Task directions:
Start the output with the opening line of the listing below and continue, reproducing each line exactly, up to and including the line that contains "w then (s.voice".
⟨
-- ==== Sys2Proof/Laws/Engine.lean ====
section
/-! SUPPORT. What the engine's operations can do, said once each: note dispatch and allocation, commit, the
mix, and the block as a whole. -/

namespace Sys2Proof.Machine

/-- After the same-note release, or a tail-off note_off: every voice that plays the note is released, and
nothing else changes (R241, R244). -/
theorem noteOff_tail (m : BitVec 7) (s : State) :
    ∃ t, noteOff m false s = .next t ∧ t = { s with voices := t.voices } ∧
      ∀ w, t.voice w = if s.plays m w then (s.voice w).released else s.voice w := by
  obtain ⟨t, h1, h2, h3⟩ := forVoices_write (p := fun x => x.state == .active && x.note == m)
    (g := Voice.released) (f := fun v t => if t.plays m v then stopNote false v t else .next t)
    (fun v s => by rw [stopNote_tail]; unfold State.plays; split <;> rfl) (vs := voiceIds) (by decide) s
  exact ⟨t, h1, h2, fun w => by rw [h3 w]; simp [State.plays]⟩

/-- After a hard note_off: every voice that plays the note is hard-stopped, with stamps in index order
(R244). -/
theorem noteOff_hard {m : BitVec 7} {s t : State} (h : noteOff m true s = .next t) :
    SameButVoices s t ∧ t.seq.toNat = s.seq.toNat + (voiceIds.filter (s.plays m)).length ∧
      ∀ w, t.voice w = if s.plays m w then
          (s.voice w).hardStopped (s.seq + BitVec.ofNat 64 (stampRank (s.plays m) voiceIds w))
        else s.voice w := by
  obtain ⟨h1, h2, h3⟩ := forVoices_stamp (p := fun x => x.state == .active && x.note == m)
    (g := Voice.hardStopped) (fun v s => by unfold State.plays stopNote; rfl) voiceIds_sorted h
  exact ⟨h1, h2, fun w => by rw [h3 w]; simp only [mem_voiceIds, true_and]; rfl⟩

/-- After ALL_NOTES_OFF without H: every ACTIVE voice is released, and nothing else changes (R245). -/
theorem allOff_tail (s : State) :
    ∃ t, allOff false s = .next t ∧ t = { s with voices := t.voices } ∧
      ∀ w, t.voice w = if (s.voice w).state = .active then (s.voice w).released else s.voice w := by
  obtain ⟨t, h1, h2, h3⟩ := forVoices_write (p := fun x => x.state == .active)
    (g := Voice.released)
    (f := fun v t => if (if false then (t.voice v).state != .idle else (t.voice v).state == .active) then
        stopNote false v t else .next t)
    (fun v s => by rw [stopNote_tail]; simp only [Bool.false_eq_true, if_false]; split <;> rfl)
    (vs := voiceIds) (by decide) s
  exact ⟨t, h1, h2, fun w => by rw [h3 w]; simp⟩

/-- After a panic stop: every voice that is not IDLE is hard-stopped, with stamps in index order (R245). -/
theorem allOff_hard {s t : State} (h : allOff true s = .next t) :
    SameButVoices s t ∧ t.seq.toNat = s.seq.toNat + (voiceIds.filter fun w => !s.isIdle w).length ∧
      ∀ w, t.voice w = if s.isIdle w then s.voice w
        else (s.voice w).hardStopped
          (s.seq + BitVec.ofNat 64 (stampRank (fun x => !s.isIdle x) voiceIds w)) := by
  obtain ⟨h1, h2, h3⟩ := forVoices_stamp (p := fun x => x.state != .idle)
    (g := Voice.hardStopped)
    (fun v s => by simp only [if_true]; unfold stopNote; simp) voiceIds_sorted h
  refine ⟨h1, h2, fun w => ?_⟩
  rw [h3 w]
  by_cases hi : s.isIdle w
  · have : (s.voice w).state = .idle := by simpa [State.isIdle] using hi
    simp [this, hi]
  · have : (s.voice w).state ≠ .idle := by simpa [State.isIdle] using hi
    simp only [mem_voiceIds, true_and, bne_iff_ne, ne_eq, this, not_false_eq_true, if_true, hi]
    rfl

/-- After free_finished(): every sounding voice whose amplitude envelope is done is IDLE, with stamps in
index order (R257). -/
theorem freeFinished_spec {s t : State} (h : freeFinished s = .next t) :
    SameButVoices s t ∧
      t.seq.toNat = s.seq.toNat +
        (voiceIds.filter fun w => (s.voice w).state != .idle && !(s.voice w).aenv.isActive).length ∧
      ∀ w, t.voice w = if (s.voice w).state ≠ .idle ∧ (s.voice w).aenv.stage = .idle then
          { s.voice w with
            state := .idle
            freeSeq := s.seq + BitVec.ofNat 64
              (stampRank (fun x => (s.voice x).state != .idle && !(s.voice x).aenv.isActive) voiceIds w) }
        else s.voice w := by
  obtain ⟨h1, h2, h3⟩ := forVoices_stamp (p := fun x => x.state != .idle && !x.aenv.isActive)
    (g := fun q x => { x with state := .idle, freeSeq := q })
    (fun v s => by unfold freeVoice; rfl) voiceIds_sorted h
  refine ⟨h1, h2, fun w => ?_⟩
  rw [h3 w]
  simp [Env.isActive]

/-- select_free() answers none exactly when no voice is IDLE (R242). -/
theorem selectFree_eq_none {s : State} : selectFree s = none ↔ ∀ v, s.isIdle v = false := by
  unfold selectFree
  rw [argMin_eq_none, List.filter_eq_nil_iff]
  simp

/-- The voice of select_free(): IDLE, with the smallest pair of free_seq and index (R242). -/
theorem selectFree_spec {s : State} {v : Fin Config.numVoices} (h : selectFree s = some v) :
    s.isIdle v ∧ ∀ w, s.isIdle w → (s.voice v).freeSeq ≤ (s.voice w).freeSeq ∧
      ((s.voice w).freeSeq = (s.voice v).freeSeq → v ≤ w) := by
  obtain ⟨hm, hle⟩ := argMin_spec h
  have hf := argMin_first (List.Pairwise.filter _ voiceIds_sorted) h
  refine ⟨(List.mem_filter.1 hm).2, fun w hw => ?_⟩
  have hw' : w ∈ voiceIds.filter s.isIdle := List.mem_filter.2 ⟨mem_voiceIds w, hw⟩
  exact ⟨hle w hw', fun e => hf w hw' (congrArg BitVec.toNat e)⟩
⟩
Answer:
-- ==== Sys2Proof/Laws/Engine.lean ====
section
/-! SUPPORT. What the engine's operations can do, said once each: note dispatch and allocation, commit, the
mix, and the block as a whole. -/

namespace Sys2Proof.Machine

/-- After the same-note release, or a tail-off note_off: every voice that plays the note is released, and
nothing else changes (R241, R244). -/
theorem noteOff_tail (m : BitVec 7) (s : State) :
    ∃ t, noteOff m false s = .next t ∧ t = { s with voices := t.voices } ∧
      ∀ w, t.voice w = if s.plays m w then (s.voice w).released else s.voice w := by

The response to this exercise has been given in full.